→ How to complete this task
Give only the count of lines that contain "headBad" in the material.

→ Record extracts

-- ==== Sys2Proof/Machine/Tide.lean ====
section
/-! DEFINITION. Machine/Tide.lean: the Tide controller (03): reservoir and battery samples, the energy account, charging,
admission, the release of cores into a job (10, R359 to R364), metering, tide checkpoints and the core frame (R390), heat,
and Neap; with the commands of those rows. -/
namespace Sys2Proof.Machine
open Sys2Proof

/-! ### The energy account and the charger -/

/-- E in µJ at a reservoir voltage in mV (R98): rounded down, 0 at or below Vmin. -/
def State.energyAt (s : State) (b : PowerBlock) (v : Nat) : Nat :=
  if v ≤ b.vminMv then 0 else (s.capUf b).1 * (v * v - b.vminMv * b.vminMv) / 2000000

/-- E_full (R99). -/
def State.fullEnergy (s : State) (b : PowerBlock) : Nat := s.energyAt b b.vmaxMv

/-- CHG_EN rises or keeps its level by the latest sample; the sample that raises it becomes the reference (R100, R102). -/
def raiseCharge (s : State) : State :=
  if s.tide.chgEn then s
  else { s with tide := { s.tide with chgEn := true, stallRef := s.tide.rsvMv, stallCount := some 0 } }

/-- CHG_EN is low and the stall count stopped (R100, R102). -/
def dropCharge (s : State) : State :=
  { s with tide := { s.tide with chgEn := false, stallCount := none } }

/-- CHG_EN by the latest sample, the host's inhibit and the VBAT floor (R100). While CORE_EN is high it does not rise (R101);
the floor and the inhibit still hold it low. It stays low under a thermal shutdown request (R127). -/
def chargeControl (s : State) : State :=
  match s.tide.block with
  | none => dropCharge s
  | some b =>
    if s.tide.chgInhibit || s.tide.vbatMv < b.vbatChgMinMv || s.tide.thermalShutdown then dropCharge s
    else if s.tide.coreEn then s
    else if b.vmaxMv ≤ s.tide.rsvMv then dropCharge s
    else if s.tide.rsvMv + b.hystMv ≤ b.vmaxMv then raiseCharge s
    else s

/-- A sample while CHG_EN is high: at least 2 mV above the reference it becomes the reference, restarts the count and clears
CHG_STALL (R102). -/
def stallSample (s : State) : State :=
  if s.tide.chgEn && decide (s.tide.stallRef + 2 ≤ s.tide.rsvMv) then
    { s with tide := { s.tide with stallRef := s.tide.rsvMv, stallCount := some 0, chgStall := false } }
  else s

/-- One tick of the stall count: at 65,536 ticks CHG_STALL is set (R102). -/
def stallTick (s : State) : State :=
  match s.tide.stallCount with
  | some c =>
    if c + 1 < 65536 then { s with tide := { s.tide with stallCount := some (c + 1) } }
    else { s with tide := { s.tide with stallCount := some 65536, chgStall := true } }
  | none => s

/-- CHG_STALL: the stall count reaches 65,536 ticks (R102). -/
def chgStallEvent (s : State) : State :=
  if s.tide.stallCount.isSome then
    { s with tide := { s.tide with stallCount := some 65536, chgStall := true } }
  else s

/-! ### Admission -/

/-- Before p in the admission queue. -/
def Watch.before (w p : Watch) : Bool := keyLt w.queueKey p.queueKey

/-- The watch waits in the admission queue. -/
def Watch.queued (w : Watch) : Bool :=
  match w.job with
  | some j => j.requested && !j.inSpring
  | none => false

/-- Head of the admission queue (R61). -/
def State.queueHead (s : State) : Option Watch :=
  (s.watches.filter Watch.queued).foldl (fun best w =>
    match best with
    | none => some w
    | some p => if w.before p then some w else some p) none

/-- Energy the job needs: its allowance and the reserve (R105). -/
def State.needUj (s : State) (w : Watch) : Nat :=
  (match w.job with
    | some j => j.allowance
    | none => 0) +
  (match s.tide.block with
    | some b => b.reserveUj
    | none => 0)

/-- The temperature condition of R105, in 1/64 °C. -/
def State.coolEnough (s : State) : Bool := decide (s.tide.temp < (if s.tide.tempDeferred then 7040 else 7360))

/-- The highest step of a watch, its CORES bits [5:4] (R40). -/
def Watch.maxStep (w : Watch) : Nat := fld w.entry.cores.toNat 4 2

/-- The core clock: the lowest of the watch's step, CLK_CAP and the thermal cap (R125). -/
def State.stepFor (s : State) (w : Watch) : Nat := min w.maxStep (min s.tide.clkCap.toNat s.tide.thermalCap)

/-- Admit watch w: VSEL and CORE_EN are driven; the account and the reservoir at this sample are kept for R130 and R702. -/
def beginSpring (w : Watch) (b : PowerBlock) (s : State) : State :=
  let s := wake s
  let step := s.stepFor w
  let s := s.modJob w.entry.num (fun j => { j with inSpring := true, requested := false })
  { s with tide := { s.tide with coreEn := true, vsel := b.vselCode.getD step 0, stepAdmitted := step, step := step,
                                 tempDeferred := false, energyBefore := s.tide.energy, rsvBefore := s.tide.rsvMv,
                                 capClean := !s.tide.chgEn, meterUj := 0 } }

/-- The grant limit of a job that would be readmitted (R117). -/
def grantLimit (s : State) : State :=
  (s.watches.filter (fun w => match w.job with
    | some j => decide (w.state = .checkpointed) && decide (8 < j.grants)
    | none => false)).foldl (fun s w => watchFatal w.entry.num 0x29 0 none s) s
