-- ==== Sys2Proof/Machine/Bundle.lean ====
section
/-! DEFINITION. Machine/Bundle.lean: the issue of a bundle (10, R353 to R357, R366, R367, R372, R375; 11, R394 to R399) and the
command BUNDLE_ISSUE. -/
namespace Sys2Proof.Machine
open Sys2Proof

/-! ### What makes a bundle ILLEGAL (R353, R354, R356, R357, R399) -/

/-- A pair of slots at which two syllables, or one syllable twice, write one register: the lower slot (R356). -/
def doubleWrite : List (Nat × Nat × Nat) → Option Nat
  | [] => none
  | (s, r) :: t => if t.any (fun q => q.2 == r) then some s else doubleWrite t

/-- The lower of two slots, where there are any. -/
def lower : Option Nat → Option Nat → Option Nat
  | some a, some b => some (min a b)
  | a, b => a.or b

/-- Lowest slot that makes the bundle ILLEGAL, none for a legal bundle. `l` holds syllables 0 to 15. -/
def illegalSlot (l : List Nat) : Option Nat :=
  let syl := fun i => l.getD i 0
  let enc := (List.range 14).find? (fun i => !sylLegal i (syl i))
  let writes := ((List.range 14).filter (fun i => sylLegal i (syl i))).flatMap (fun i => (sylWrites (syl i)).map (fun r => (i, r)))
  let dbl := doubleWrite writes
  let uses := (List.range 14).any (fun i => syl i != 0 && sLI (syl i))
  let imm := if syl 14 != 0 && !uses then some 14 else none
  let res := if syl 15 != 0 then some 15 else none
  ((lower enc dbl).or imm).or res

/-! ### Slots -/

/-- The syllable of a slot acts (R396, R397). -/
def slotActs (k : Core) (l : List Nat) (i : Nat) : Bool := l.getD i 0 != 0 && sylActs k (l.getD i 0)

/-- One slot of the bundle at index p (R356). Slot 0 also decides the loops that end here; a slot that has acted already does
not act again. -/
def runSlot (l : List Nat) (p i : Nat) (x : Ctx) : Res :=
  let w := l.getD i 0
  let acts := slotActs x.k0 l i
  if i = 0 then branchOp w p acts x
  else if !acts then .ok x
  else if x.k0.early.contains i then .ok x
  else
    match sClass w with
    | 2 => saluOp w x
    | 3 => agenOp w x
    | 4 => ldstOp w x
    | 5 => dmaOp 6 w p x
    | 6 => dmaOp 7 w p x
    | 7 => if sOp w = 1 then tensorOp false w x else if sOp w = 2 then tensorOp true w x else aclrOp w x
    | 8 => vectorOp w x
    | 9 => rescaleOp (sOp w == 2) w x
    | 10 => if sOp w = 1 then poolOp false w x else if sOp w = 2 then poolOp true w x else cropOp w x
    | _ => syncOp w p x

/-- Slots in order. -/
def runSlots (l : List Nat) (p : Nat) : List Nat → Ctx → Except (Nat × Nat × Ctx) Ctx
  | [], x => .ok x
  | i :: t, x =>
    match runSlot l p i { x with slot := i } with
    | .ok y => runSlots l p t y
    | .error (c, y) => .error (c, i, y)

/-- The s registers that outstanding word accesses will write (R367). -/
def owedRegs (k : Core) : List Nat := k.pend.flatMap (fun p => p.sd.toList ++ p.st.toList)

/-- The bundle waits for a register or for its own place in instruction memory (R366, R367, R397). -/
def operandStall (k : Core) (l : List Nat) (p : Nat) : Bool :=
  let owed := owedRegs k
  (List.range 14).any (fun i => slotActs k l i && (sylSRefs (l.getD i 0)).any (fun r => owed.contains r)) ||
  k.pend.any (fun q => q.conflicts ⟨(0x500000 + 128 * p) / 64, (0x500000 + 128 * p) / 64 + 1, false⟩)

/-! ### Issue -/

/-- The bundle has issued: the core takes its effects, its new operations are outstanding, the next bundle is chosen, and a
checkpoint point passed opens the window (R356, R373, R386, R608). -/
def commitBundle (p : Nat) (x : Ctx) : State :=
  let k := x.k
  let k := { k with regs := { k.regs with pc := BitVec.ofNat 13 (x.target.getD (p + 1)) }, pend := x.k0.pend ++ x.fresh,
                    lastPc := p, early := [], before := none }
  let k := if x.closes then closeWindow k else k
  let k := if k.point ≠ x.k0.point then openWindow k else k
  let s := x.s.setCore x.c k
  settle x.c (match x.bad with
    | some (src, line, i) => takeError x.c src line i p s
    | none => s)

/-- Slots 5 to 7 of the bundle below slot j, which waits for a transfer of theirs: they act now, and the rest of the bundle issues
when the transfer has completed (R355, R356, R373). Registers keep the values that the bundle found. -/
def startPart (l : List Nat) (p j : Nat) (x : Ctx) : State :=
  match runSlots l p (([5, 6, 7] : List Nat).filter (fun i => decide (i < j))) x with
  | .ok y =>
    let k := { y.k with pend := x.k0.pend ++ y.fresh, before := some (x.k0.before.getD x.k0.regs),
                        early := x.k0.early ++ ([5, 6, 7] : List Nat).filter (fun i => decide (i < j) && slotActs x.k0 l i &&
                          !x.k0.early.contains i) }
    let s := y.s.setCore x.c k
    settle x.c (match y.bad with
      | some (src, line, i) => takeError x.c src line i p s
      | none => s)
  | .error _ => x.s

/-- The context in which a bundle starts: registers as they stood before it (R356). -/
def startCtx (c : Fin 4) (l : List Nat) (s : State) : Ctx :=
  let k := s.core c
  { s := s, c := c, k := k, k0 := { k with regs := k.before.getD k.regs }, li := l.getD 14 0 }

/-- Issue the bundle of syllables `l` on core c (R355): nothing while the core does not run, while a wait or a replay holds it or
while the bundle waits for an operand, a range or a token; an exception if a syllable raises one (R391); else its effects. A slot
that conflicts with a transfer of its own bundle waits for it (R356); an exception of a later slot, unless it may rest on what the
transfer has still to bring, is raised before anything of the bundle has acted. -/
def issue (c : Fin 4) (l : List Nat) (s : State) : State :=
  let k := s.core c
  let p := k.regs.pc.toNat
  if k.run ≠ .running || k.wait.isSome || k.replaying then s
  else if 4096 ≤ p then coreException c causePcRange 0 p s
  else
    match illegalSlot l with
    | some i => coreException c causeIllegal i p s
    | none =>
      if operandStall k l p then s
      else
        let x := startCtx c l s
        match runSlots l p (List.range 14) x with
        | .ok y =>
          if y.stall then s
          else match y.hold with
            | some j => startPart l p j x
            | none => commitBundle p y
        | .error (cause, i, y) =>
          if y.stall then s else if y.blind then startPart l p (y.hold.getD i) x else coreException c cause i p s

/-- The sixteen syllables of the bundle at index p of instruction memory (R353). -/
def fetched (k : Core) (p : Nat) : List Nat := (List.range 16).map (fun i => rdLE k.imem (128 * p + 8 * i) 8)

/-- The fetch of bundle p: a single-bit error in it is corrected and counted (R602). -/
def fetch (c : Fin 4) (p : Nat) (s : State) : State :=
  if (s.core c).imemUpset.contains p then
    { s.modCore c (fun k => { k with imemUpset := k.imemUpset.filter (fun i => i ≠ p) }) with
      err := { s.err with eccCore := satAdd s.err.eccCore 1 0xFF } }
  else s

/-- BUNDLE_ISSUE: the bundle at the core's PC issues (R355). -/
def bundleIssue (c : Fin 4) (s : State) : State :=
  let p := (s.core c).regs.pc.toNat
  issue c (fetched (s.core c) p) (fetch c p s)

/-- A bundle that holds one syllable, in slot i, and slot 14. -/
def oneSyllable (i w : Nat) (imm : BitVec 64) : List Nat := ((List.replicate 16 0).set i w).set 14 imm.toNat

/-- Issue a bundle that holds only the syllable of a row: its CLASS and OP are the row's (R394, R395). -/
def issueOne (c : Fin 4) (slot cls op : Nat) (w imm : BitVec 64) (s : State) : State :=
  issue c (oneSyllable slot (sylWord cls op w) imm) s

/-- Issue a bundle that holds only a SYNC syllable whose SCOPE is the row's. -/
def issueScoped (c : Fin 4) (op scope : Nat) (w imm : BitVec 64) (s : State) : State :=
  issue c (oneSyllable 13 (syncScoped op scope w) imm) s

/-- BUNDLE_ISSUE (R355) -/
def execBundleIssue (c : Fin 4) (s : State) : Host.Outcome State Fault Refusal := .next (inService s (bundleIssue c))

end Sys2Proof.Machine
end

==

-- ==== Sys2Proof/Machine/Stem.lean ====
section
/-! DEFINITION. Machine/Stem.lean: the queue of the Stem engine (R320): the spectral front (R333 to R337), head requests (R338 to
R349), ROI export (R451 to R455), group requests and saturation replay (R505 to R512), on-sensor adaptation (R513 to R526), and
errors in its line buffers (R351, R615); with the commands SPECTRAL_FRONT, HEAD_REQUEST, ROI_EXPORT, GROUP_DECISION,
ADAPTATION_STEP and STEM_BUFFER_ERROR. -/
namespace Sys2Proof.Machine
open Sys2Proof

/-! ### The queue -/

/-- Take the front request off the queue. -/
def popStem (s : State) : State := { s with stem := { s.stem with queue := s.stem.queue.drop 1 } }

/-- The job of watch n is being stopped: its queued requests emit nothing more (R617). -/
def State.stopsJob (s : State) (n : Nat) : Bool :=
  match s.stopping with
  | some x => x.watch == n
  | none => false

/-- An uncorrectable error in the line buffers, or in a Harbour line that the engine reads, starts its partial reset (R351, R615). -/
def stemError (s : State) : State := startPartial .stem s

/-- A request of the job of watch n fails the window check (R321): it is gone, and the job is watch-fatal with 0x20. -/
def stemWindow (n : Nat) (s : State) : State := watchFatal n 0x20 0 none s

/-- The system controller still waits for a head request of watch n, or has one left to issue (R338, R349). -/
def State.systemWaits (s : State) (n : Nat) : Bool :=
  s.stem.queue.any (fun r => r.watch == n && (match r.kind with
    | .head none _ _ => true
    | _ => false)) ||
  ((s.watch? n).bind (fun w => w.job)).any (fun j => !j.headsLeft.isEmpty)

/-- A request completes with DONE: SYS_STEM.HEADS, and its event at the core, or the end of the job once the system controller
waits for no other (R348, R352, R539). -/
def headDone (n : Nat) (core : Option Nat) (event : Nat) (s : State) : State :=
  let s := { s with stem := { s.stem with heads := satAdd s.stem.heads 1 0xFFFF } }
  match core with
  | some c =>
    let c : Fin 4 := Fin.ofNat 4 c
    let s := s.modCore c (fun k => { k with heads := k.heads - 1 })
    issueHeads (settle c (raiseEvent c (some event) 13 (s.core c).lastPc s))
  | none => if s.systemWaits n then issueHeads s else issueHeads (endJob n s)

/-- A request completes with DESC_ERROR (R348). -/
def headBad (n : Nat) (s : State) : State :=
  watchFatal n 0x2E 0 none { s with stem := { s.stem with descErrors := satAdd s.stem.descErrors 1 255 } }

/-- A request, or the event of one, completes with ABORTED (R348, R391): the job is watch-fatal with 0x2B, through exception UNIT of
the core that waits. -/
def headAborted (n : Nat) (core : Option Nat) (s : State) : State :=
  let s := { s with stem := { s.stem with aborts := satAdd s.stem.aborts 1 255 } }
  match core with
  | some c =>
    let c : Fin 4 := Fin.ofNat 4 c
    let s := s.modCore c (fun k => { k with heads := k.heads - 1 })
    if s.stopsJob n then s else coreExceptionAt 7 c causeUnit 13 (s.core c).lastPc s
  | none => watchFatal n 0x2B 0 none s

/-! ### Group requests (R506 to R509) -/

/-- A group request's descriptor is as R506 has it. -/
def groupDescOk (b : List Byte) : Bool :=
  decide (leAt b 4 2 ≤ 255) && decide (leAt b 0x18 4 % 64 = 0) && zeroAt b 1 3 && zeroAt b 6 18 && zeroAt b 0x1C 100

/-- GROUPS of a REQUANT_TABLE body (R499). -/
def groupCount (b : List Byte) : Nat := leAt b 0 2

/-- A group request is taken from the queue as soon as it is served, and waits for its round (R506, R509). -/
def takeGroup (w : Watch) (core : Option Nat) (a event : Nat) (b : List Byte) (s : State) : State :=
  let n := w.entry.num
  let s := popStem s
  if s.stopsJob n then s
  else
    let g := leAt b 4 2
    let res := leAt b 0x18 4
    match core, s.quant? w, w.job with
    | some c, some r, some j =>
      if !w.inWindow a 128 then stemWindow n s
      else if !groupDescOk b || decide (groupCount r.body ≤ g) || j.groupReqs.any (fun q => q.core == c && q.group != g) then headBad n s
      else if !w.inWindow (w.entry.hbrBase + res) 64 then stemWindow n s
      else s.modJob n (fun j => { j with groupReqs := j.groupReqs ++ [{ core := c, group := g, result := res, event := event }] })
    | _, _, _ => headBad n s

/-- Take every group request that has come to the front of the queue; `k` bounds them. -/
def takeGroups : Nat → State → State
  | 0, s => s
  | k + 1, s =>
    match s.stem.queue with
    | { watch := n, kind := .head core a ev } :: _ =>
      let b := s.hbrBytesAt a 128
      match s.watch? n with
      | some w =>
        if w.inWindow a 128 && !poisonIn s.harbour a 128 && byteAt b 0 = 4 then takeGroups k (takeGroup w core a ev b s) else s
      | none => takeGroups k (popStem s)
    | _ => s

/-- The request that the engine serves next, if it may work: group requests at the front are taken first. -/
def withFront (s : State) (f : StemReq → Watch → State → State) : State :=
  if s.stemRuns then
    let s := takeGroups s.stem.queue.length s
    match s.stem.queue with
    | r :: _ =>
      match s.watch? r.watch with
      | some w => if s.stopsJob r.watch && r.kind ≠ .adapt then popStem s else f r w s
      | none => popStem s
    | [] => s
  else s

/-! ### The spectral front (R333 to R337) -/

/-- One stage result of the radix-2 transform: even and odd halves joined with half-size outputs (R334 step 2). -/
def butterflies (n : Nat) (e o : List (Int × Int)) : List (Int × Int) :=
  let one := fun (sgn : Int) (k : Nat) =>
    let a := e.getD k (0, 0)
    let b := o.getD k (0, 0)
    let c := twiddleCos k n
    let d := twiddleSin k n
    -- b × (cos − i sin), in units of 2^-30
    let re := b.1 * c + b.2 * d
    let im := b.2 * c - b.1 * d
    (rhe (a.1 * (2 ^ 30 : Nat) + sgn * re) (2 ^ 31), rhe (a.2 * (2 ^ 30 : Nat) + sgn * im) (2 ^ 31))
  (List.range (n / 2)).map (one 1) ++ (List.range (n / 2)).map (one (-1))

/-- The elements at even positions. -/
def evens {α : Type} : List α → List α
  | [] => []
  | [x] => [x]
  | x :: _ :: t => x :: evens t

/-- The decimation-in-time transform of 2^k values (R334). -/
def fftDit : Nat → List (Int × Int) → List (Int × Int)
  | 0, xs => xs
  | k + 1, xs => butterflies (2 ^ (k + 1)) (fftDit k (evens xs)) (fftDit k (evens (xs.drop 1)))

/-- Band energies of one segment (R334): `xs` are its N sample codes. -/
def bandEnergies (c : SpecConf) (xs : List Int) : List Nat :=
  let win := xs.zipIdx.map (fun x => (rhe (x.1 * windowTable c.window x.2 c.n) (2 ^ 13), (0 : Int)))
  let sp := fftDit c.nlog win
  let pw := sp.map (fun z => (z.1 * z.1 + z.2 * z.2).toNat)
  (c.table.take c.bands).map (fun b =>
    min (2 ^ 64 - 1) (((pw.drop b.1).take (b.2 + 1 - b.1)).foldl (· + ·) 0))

→ Exercise output
3